> Action item: Below are several records. Retype exactly those lines running from the one with "def ringLines (w" through the one with "let top := ((blocksDrawn", end lines included, and no others.

START Study material

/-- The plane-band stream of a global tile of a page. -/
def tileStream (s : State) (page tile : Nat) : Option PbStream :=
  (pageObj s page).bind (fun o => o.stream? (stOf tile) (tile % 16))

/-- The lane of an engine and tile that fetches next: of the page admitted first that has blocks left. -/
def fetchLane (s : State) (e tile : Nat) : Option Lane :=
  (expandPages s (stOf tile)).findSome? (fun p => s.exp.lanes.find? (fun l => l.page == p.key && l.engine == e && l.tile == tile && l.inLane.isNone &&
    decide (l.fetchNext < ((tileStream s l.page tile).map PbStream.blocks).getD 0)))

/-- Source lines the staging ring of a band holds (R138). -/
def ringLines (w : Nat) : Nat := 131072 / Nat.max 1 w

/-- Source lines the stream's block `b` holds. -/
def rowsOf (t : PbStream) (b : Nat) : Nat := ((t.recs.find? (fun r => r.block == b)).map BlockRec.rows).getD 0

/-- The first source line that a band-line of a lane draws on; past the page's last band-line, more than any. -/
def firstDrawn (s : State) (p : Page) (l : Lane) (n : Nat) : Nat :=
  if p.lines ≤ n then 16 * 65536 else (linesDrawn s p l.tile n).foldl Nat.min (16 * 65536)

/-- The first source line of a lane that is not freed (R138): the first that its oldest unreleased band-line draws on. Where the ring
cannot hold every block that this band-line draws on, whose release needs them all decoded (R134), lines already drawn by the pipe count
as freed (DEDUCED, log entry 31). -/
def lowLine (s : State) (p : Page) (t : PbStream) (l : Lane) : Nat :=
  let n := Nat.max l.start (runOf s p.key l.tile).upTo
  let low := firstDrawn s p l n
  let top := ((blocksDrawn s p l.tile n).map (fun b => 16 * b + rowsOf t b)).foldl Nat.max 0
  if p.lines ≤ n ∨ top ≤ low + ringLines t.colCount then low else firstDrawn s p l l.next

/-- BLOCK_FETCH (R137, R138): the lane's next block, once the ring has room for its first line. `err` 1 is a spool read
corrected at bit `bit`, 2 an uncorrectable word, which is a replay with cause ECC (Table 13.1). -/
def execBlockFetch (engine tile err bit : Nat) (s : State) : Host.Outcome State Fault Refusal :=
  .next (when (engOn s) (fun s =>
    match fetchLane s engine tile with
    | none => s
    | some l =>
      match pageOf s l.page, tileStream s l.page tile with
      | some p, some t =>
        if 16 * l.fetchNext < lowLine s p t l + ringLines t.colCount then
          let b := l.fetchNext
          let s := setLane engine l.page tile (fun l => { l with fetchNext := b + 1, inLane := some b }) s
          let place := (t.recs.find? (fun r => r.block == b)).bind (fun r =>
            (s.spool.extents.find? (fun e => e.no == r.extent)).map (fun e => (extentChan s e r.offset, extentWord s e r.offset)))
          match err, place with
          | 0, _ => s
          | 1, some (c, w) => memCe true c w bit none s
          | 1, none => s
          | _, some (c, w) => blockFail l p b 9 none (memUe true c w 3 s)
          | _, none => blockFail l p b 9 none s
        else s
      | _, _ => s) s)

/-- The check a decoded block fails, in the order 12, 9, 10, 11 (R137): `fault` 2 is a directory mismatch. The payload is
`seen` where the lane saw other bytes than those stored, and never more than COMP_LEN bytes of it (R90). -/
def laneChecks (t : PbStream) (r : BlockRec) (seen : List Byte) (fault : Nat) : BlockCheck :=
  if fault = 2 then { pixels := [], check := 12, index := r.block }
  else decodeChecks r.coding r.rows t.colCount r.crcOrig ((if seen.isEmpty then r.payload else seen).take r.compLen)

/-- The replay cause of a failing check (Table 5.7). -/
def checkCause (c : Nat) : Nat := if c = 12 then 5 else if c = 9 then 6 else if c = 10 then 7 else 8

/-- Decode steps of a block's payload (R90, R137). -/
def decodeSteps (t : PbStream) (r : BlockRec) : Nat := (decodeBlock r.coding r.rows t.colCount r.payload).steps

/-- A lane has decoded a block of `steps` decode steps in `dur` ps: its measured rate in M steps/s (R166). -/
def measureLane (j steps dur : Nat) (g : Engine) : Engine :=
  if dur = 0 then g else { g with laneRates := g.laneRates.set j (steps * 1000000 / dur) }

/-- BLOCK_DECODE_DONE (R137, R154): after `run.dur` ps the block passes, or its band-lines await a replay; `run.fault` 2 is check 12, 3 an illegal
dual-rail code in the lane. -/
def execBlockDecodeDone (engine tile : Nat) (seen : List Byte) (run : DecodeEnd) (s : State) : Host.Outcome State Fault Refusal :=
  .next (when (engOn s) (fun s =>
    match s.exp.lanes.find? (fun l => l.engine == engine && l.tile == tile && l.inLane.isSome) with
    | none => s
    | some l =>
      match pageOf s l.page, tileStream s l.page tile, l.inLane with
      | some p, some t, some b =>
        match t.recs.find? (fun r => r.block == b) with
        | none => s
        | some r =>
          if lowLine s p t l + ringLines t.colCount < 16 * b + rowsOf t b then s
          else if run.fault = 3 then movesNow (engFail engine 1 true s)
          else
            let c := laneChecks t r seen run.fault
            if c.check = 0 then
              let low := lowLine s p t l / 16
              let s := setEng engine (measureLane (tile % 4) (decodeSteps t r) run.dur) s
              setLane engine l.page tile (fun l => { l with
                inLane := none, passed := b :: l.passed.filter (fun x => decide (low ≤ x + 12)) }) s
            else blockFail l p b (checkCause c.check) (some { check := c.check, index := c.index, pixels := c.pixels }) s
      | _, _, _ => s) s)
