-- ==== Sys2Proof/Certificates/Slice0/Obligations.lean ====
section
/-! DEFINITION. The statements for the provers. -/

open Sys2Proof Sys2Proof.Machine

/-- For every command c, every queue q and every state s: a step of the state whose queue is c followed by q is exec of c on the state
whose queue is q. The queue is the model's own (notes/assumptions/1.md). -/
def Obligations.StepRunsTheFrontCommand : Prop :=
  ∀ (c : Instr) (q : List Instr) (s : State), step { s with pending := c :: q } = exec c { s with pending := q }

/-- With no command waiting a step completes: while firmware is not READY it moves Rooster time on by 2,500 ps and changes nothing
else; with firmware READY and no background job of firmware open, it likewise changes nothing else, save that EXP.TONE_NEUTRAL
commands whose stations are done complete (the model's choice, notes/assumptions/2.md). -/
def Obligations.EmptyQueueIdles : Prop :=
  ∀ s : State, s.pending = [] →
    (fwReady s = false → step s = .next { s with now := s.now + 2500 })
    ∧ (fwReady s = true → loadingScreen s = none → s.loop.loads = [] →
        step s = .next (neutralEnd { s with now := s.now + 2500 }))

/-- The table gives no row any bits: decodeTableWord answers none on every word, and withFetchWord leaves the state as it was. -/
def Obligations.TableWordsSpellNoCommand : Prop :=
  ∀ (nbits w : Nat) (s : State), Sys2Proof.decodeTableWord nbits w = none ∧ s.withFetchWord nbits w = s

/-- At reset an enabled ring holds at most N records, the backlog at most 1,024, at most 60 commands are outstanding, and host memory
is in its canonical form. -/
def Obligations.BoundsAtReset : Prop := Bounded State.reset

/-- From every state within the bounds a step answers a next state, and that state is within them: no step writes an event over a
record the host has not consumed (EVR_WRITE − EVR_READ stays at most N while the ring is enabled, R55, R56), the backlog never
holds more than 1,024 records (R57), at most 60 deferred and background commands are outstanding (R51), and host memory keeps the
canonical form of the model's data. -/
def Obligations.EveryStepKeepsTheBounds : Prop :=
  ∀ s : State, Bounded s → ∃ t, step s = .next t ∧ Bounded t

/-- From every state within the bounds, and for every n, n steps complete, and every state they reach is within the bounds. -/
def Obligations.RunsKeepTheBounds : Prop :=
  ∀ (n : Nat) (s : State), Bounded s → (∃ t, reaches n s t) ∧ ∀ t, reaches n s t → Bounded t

END Study material

> Your solution:
def ringLines (w : Nat) : Nat := 131072 / Nat.max 1 w

/-- Source lines the stream's block `b` holds. -/
def rowsOf (t : PbStream) (b : Nat) : Nat := ((t.recs.find? (fun r => r.block == b)).map BlockRec.rows).getD 0

/-- The first source line that a band-line of a lane draws on; past the page's last band-line, more than any. -/
def firstDrawn (s : State) (p : Page) (l : Lane) (n : Nat) : Nat :=
  if p.lines ≤ n then 16 * 65536 else (linesDrawn s p l.tile n).foldl Nat.min (16 * 65536)

/-- The first source line of a lane that is not freed (R138): the first that its oldest unreleased band-line draws on. Where the ring
cannot hold every block that this band-line draws on, whose release needs them all decoded (R134), lines already drawn by the pipe count
as freed (DEDUCED, log entry 31). -/
def lowLine (s : State) (p : Page) (t : PbStream) (l : Lane) : Nat :=
  let n := Nat.max l.start (runOf s p.key l.tile).upTo
  let low := firstDrawn s p l n
  let top := ((blocksDrawn s p l.tile n).map (fun b => 16 * b + rowsOf t b)).foldl Nat.max 0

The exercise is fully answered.